[Saved entries]
-- ==== Sys2Proof/Machine/Service.lean ====
section
/-! DEFINITION. Service: keys (R333), links and their loss (R327, R328, R331), stranded lines, boot (R334, R335), live update (R336), power gating
(R326), the core clock (R24), a fatal link (R321), device reset. -/

namespace Sys2Proof.Machine

open Sys2Proof

/-! ### Keys (R333) -/

/-- A key command starts: ignored while one is in progress, and for index 0 (R332, R333). (DEDUCED, log entry 64.) -/
def Mgmt.keyStart (g : Mgmt) (load : Bool) (v : DWord) : Mgmt :=
  let i := bitsOf v.toNat 0 13
  if g.keyBusy || i = 0 then g else { g with keyBusy := true, keyCmd := some (load, i) }

/-- KEY_CMD with OP 1. -/
def execKeyLoad (v : DWord) (s : State) : Host.Outcome State Fault Refusal := hostOp s fun _ m => m.modMgmt fun g => g.keyStart true v

/-- KEY_CMD with OP 2. -/
def execKeyErase (v : DWord) (s : State) : Host.Outcome State Fault Refusal := hostOp s fun _ m => m.modMgmt fun g => g.keyStart false v

/-- A key is installed or erased; what an erased index held stays for the lines cached under it, which are written back under that key (R195, R333). -/
def Mgmt.setKey (g : Mgmt) (i : Nat) (k : Option (BitVec 512)) : Mgmt :=
  let old := match k with | some _ => none | none => (mget none g.keys i).or (mget none g.erased i)
  { g with keys := mput none g.keys i k, erased := mput none g.erased i old }

/-- KEY_CMD_COMPLETE: the key is installed or erased, KEY_DATA is zero, and BUSY falls (R333). -/
def execKeyCmdComplete (s : State) : Host.Outcome State Fault Refusal :=
  onM s fun _ m =>
    match m.mgmt.keyCmd with
    | some (load, i) =>
      m.modMgmt fun g => { g.setKey i (if load then some g.keyData else none) with keyData := 0, keyBusy := false, keyCmd := none }
    | none => m

/-! ### Loss of links, stranded lines (R327, R328, R331) -/

/-- A location is memory behind a host port (0, 1) or a Colrok link (2 and up). -/
def Dev.behind (m : Dev) (port loc : Nat) : Bool :=
  if port < 2 then !isDevLoc loc && portOf loc == port
  else isDevLoc loc && !m.isLocal loc && mget none m.mgmt.routes (podOf loc) == some (port - 2)

/-- A slice's block as its link is lost: its dirty lines are stranded, its clean ones discarded (R327). -/
def L2Block.strand (b : L2Block) (port : Nat) : Option L2Block :=
  let lines := ((b.data.map fun e => e.1 / 128).eraseDups.filter fun l => !b.stranded.any fun x => x.1 == l).map fun l => (l, b.key)
  if b.data.isEmpty then none else some { b with sectors := [], stranded := b.stranded ++ lines, port := port }

/-- The fills in flight behind a lost port or link are discarded: their segments are Unfilled for a new touch (R327). -/
def Dev.dropFills (m : Dev) (behind : Nat → Bool) : Dev :=
  let spoilt (g : Seg) : Bool := g.st == .filling && g.words.any fun w => behind (match w.comp with | some (e, _) => e | none => w.pa)
  let one (e : Skein) : Skein := { e with segs := e.segs.filter fun (_, g) => !spoilt g }
  { m with cores := m.cores.map fun (i, c) => (i, { c with skeins := c.skeins.map fun (k, e) => (k, e.map one) }) }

## DIRECTIONS
The data should be transcribed exactly, line for line.

## EXPECTED ANSWER
-- ==== Sys2Proof/Machine/Service.lean ====
section
/-! DEFINITION. Service: keys (R333), links and their loss (R327, R328, R331), stranded lines, boot (R334, R335), live update (R336), power gating
(R326), the core clock (R24), a fatal link (R321), device reset. -/

namespace Sys2Proof.Machine

open Sys2Proof

/-! ### Keys (R333) -/

/-- A key command starts: ignored while one is in progress, and for index 0 (R332, R333). (DEDUCED, log entry 64.) -/
def Mgmt.keyStart (g : Mgmt) (load : Bool) (v : DWord) : Mgmt :=
  let i := bitsOf v.toNat 0 13
  if g.keyBusy || i = 0 then g else { g with keyBusy := true, keyCmd := some (load, i) }

/-- KEY_CMD with OP 1. -/
def execKeyLoad (v : DWord) (s : State) : Host.Outcome State Fault Refusal := hostOp s fun _ m => m.modMgmt fun g => g.keyStart true v

/-- KEY_CMD with OP 2. -/
def execKeyErase (v : DWord) (s : State) : Host.Outcome State Fault Refusal := hostOp s fun _ m => m.modMgmt fun g => g.keyStart false v

/-- A key is installed or erased; what an erased index held stays for the lines cached under it, which are written back under that key (R195, R333). -/
def Mgmt.setKey (g : Mgmt) (i : Nat) (k : Option (BitVec 512)) : Mgmt :=
  let old := match k with | some _ => none | none => (mget none g.keys i).or (mget none g.erased i)
  { g with keys := mput none g.keys i k, erased := mput none g.erased i old }

/-- KEY_CMD_COMPLETE: the key is installed or erased, KEY_DATA is zero, and BUSY falls (R333). -/
def execKeyCmdComplete (s : State) : Host.Outcome State Fault Refusal :=
  onM s fun _ m =>
    match m.mgmt.keyCmd with
    | some (load, i) =>
      m.modMgmt fun g => { g.setKey i (if load then some g.keyData else none) with keyData := 0, keyBusy := false, keyCmd := none }
    | none => m

/-! ### Loss of links, stranded lines (R327, R328, R331) -/

/-- A location is memory behind a host port (0, 1) or a Colrok link (2 and up). -/
def Dev.behind (m : Dev) (port loc : Nat) : Bool :=
  if port < 2 then !isDevLoc loc && portOf loc == port
  else isDevLoc loc && !m.isLocal loc && mget none m.mgmt.routes (podOf loc) == some (port - 2)

/-- A slice's block as its link is lost: its dirty lines are stranded, its clean ones discarded (R327). -/
def L2Block.strand (b : L2Block) (port : Nat) : Option L2Block :=
  let lines := ((b.data.map fun e => e.1 / 128).eraseDups.filter fun l => !b.stranded.any fun x => x.1 == l).map fun l => (l, b.key)
  if b.data.isEmpty then none else some { b with sectors := [], stranded := b.stranded ++ lines, port := port }

/-- The fills in flight behind a lost port or link are discarded: their segments are Unfilled for a new touch (R327). -/
def Dev.dropFills (m : Dev) (behind : Nat → Bool) : Dev :=
  let spoilt (g : Seg) : Bool := g.st == .filling && g.words.any fun w => behind (match w.comp with | some (e, _) => e | none => w.pa)
  let one (e : Skein) : Skein := { e with segs := e.segs.filter fun (_, g) => !spoilt g }
  { m with cores := m.cores.map fun (i, c) => (i, { c with skeins := c.skeins.map fun (k, e) => (k, e.map one) }) }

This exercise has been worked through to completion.